/-- The walk waits for some peers, for each from now on if it has not before. -/
def VolWalk.waitFor (k : VolWalk) (ps : List Nat) : VolWalk :=
  { k with wait := ps.eraseDups.map fun p => (p, ((k.wait.find? fun e => e.1 == p).map Prod.snd).getD none) }

/-- The next step of a walk under way, whose access waits for no peer (R411); true: its tile is done with. During the hold of a cut a
walk that is to mark, take, fill, publish or give back stays where it is (R348). -/
def Iss.walkStep (c : Iss) (s : State) (k : VolWalk) : State × VolWalk × Bool :=
  if s.snap.cut = 2 ∧ k.step ≠ 0 then (s, k, false) else
  let cluster := indexOf (granted (s.ctx (s.ctxOf c.warp))) c.cluster
  -- it waits for a peer where it stands
  let held := fun (a n : Nat) => (s, k.waitFor ((c.agent s).runWaits s k.kept false a n), false)
  -- an access of the walk, which fails by giving the entry back
  let onCheck := fun (kind : Access) (a n : Nat) (go : State × VolWalk × Bool) =>
    match c.walkerCheck s k.kept kind a n with
    | some (.remote _) => held a n
    | some e => (s, { k with step := 5, bad := e, wait := [] }, false)
    | none => go
  match k.step with
  | 0 => c.walkAt s k (c.homeNat s k.entry 8)
  | 1 =>
    match c.walkerCheck s k.kept .both k.entry 8 with
    | some (.remote _) => held k.entry 8
    | some e => c.noted k k.tile (s, .ended e)
    | none =>
      let s := c.sent s k.entry 8
      let e := c.homeNat s k.entry 8
      if e ≠ 0 then c.walkAt s k e
      else (c.homePut s k.entry (leBytes (1 + 2 * cluster) 8), { k with step := 2, wait := [] }, false)
  | 2 =>
    onCheck .both k.pool 32 <|
      let s := c.sent s k.pool 32
      let next := c.homeNat s (k.pool + 12) 4
      if c.homeNat s (k.pool + 8) 4 ≤ next then
        (s, { k with step := 5, bad := .fail 0x0F (if k.below = 0 then 0 else 1), wait := [] }, false)
      else
        (c.homePut s (k.pool + 12) (leBytes (next + 1) 4),
          { k with step := 3, obj := bitsN (c.homeNat s k.pool 8) 0 56 + next * c.homeNat s (k.pool + 16) 4, wait := [] }, false)
  | 3 => onCheck .write k.obj k.fill.length (c.release2 (c.homePut s k.obj k.fill), { k with step := 4, wait := [] }, false)
  | 4 => onCheck .both k.entry 8 (c.walkInto (c.homePut s k.entry (leBytes k.obj 8)) k)
  | _ => (c.release2 (c.homePut s k.entry (leBytes 0 8)), { k with ends := (k.tile, k.bad) :: k.ends }, true)

/-! ## What the volume instructions share (R240) -/

/-- A handle: U (0x06), and 0 to 255 (0x02). -/
def Iss.handle (c : Iss) (a : Src) : Except Trap Nat := do
  let h ← c.needSrc .a a
  inRange (decide (h ≤ 255)) h
  return h

/-- Words of a volume that an instruction cannot reach, in its descriptor or its pool: the entry is not valid for it, which is trap
0x0B (R252, log 55). -/
def Iss.reaches (c : Iss) (s : State) (h : Nat) (kind : Access) (a n : Nat) : Except Trap Unit :=
  match c.checkRows s false kind [(a, n)] with
  | .ok _ => .ok ()
  | .error t => .error { cause := 0x0B, val := .word h, base := t.base }

/-- The descriptor of a handle, read at its home: valid (0x0B) and well formed (0x02). -/
def Iss.volume (c : Iss) (s : State) (h : Nat) : Except Trap (Nat × Vol) := do
  let at_ := (s.ctx (s.ctxOf c.warp)).voltab + 64 * h
  c.reaches s h .read at_ 64
  let v : Vol := { words := (List.range 16).map fun i => c.homeNat s (at_ + 4 * i) 4 }
  if !v.valid then trapW 0x0B h
  else match v.badWord with
    | some i => trapW 0x02 i
    | none => return (at_, v)

/-- Registers of an element of 8 bytes: an even pair (0x02, or 0x05 when D is indirect). Field D of VPROBE is one register. -/
def Iss.elementPair (c : Iss) (i : VolOp) (v : Vol) : Except Trap Unit :=
  let pair := fun (d : Nat) =>
    if c.ind .d then
      match indirectBad c .d (pairOp d) with
      | some k => trapW 0x05 (modPow k 32)
      | none => .ok ()
    else if d % 2 = 0 ∧ d + 2 ≤ 112 then .ok ()
    else trapU 0x02
  if v.esz ≠ 8 then .ok ()
  else match i with
    | .load (.win d) _ => pair d
    | .store _ (.win d) => pair d
    | .add _ (.win d) => pair d
    | .probe _ _ => .ok ()
    | _ => trapU 0x02

/-- Lane `l`'s coordinates. -/
def Iss.coords (c : Iss) (b l : Nat) : Nat × Nat × Nat :=
  let x := fun j => ((c.regAt .b b j).lane l).toNat
  (x 0, x 1, x 2)

/-- The coordinates are U. -/
def Iss.uniformCoords (c : Iss) (b : Nat) : Bool := (List.range 3).all fun j => (c.regAt .b b j).isU

/-- The first dimension in which coordinates lie outside the extents. -/
def Vol.outside (v : Vol) (p : Nat × Nat × Nat) : Option Nat :=
  if v.top 0 < p.1 then some 0 else if v.top 1 < p.2.1 then some 1 else if v.top 2 < p.2.2 then some 2 else none

/-- Trap 0x0E. -/
def Iss.checkExtents (c : Iss) (v : Vol) (b : Nat) : Except Trap Unit :=
  let bad := fun l => v.outside (c.coords b l)
  match (lanesOf c.em).findSome? bad with
  | none => .ok ()
  | some i => .error { cause := 0x0E, val := .word i, lanes := some (maskWhere fun l => c.em.getLsbD l && (bad l).isSome) }

/-- The causes a walk can fail with, in the order they are reported (R241). -/
def walkCauses : List Nat := [0x1A, 0x0A, 0x0B, 0x0C, 0x0D, 0x1C, 0x0F]

/-- The trap of failed walks, of some causes. -/
def Iss.walkTrap (c : Iss) (s : State) (ends : Nat → WalkEnd) (causes : List Nat) : Except Trap Unit :=
  let fails := fun (cause l : Nat) => match ends l with | .fail k _ => k == cause | _ => false
  let value := fun l => match ends l with | .fail _ v => v | _ => 0
  match causes.find? fun k => (lanesOf c.em).any (fails k) with
  | none => .ok ()
  | some k =>
    let lanes := maskWhere fun l => c.em.getLsbD l && fails k l
    let base := if k = 0x0A then postMalformed s (s.ctxOf c.warp) ((lanesOf lanes).map value) (whoIs s c.warp 0) else s
    .error { cause := k, lanes := some lanes, base := some base
             val := if k = 0x0F then .word (value (lowestLane lanes)) else .addrs ((List.range 32).map value) }

/-- What the instruction has found when its walks are over: its volume, and the lanes' element addresses (none where the tile is
absent). -/
structure Found where
  vol : Vol
  state : State
  addr : Nat → Option Nat

/-- The coordinates' field. -/
def volCoords (i : VolOp) : Nat :=
  match i with
  | .load _ b => b
  | .store b _ => b
  | .probe _ b => b
  | .add b _ => b

/-- The kind of the access to the element. -/
def volAccess (i : VolOp) : Access :=
  match i with
  | .store _ _ => .write
  | .add _ _ => .both
  | _ => .read

/-- The checks of R240, steps 1 to 4. That of an 8-byte element's pair of registers stands after step 2, which reads the element's
size (log 55). -/
def Iss.volume? (c : Iss) (s : State) (i : VolOp) (h : Nat) : Except Trap Vol := do
  let (_, v) ← c.volume s h
  c.elementPair i v
  if volWrites i && v.ro then trapW 0x0B h
  else do
    c.checkExtents v (volCoords i)
    return v

/-- The end of each lane's walk. -/
def Iss.laneEnd (c : Iss) (k : VolWalk) (l : Nat) : WalkEnd :=
  match k.ends.find? fun e => e.1 == k.vol.tileOf (c.coords (volCoords k.insn) l) with
  | some e => e.2
  | none => .absent

/-- The checks of R240, step 6, when every walk is over. The result is the state to park in, or what was found. -/
def Iss.found (c : Iss) (s : State) (k : VolWalk) : Except Trap (State ⊕ Found) := do
  let cx := s.ctxOf c.warp
  let ends := c.laneEnd k
  let far := (lanesOf c.em).filterMap fun l => match ends l with | .remote va => some (l, va) | _ => none
  -- a walk that waits can still fail with 0x1C, which is reported before 0x0F
  c.walkTrap s ends (walkCauses.filter fun n => n != 0x0F || far.isEmpty)
  match c.awaitPeers s (far.map fun e => (e.1, (remoteWait s c.cluster cx e.2).getD 0, e.2)) with
  | some t => return .inl t
  | none =>
    let addr := fun l => match ends l with
      | .tile t => some (t + k.vol.offset (c.coords (volCoords k.insn) l))
      | _ => none
    let bad := fun l => match addr l with
      | none => none
      | some va => if 2 ^ 56 ≤ va then some 4
        else leafCheck s cx c.warp.pkr (volAccess k.insn) va (accessLeaf s c.cluster cx va)
    let at_ := fun l => (addr l).getD 0
    c.laneTrap bad at_ fun n lanes =>
      some (if n = 4 then postMalformed s cx ((lanesOf lanes).map at_) (whoIs s c.warp (volAccess k.insn).code) else s)
    let vas := fun l => match addr l with
      | none => []
      | some va => (List.range k.vol.esz).map fun i => va + i
    match c.waitRemote s at_ vas with
    | some t => return .inl t
    | none => return .inr { vol := k.vol, state := s, addr := addr }

/-- The lanes whose tile is present, with their element addresses. -/
def Iss.present (c : Iss) (f : Found) : List (Nat × Nat) := (lanesOf c.em).filterMap fun l => (f.addr l).map fun a => (l, a)

/-- A result per lane, U when the coordinates are U. -/
def Iss.perLane (c : Iss) (b : Nat) (f : Nat → Word) : Reg := if c.uniformCoords b then .u (f c.first) else vec f

/-- The form of a volume instruction; `rd`: field D is read. -/
def volForm (d : Opnd) (rd cmp : Bool) (a : Src) (b : Nat) : Form :=
  { d := d, a := srcOp a, b := .win b 3 1 1, dread := rd, compared := cmp, valued := true }

/-- The element that lane `l` stores or adds. -/
def Iss.element (c : Iss) (d : Src) (l : Nat) : Nat :=
  ((c.read .d d).lane l).toNat + match d with
    | .win n => 2 ^ 32 * ((c.regAt .d n 1).lane l).toNat
    | _ => 0

/-! ## The instructions -/

/-- VLD's effect. -/
def Iss.loadFound (c : Iss) (d : Dst) (b : Nat) (f : Found) : Res := do
  let ps := c.present f
  let n := f.vol.esz
  let cx := f.state.ctxOf c.warp
  let as := ps.flatMap fun (e : Nat × Nat) =>
    (List.range n).map fun i => (e.2 + i, grantedLeaf f.state c.cluster cx (e.2 + i))
  let r := loadBytes f.state c.cluster cx 0 as
  let vals : List (Nat × List (Byte × Bool)) := (ps.map Prod.fst).zip (pieces n r.2 ps.length)
  c.poisonTrap (fun l => (f.addr l).getD 0) ((vals.filter fun e => e.2.any Prod.snd).map Prod.fst)
  let value := fun l => match vals.find? fun e => e.1 == l with
    | some e => leNat (e.2.map Prod.fst)
    | none => f.vol.bg
  let reg := fun j => c.perLane b fun l => BitVec.ofNat 32 (value l / 2 ^ (32 * j))
  match d, n with
  | .win d, 8 => c.results r.1 false [(c.place .d d 0, reg 0), (c.place .d d 1, reg 1)]
  | d, _ => c.result r.1 false d false (reg 0)

/-- VST's effect. -/
def Iss.storeFound (c : Iss) (d : Src) (f : Found) : Res :=
  let cx := f.state.ctxOf c.warp
  let ws := (c.present f).flatMap fun (e : Nat × Nat) =>
    let bs := leBytes (c.element d e.1) f.vol.esz
    (List.range f.vol.esz).map fun i => (e.2 + i, grantedLeaf f.state c.cluster cx (e.2 + i), bs.getD i 0#8)
  .ok (c.complete (c.external (storeBytes f.state c.cluster cx 0 ws)) c.warp)

/-- VPROBE's effect. -/
def Iss.probeFound (c : Iss) (d : Dst) (b : Nat) (f : Found) : Res :=
  c.result f.state false d false (c.perLane b fun l => if (f.addr l).isSome then 1#32 else 0#32)

/-- An element added to at its home (R178). -/
def Iss.addElement (c : Iss) (n : Nat) (s : State) (va x : Nat) : State :=
  let s1 := flushRange s c.cluster (s.ctxOf c.warp) va n
  c.homePut s1 va (leBytes (c.homeNat s1 va n + x) n)

/-- VADD's effect: the lanes in increasing order (R177). -/
def Iss.addFound (c : Iss) (d : Src) (f : Found) : Res :=
  .ok (c.complete (c.external ((c.present f).foldl (fun s e => c.addElement f.vol.esz s e.2 (c.element d e.1)) f.state)) c.warp)

/-- The effect of a volume instruction whose walks are over. -/
def Iss.volEffect (c : Iss) (i : VolOp) (f : Found) : Res :=
  match i with
  | .load d b => c.loadFound d b f
  | .store _ d => c.storeFound d f
  | .probe d b => c.probeFound d b f
  | .add _ d => c.addFound d f

/-- The walk has failed. -/
def WalkEnd.failed (e : WalkEnd) : Bool :=
  match e with
  | .fail _ _ => true
  | _ => false

/-- After a VSHOOT of its volume an instruction starts again under the new generation: it checks the descriptor as it now stands, and
every tile it had resolved is resolved again; a walk that has failed stays failed (R241, R243, R320). -/
def Iss.restarted (c : Iss) (s : State) (k : VolWalk) : Except Trap VolWalk :=
  if k.shot then
    (c.volume? s k.insn k.handle).map fun v =>
      { VolWalk.start k.insn k.handle v with ends := k.ends.filter fun e => e.2.failed }
  else .ok k

/-- What follows the walks of an instruction. In a team whose save has begun it is marked for replay instead: the walks have completed
or failed, and no element is accessed (R243). -/
def Iss.afterWalks (c : Iss) (s : State) (r : Res) : Res :=
  if (s.team c.warp.team).res == .saving then .ok (discardAt s c.w c.sp) else r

§ DIRECTIONS:
Look above for the line containing "(.remote _) => held a n". Output from there through the line containing "k.obj 8)) k)", exactly and inclusively.

§ WRITTEN ANSWER:
    | some (.remote _) => held a n
    | some e => (s, { k with step := 5, bad := e, wait := [] }, false)
    | none => go
  match k.step with
  | 0 => c.walkAt s k (c.homeNat s k.entry 8)
  | 1 =>
    match c.walkerCheck s k.kept .both k.entry 8 with
    | some (.remote _) => held k.entry 8
    | some e => c.noted k k.tile (s, .ended e)
    | none =>
      let s := c.sent s k.entry 8
      let e := c.homeNat s k.entry 8
      if e ≠ 0 then c.walkAt s k e
      else (c.homePut s k.entry (leBytes (1 + 2 * cluster) 8), { k with step := 2, wait := [] }, false)
  | 2 =>
    onCheck .both k.pool 32 <|
      let s := c.sent s k.pool 32
      let next := c.homeNat s (k.pool + 12) 4
      if c.homeNat s (k.pool + 8) 4 ≤ next then
        (s, { k with step := 5, bad := .fail 0x0F (if k.below = 0 then 0 else 1), wait := [] }, false)
      else
        (c.homePut s (k.pool + 12) (leBytes (next + 1) 4),
          { k with step := 3, obj := bitsN (c.homeNat s k.pool 8) 0 56 + next * c.homeNat s (k.pool + 16) 4, wait := [] }, false)
  | 3 => onCheck .write k.obj k.fill.length (c.release2 (c.homePut s k.obj k.fill), { k with step := 4, wait := [] }, false)
  | 4 => onCheck .both k.entry 8 (c.walkInto (c.homePut s k.entry (leBytes k.obj 8)) k)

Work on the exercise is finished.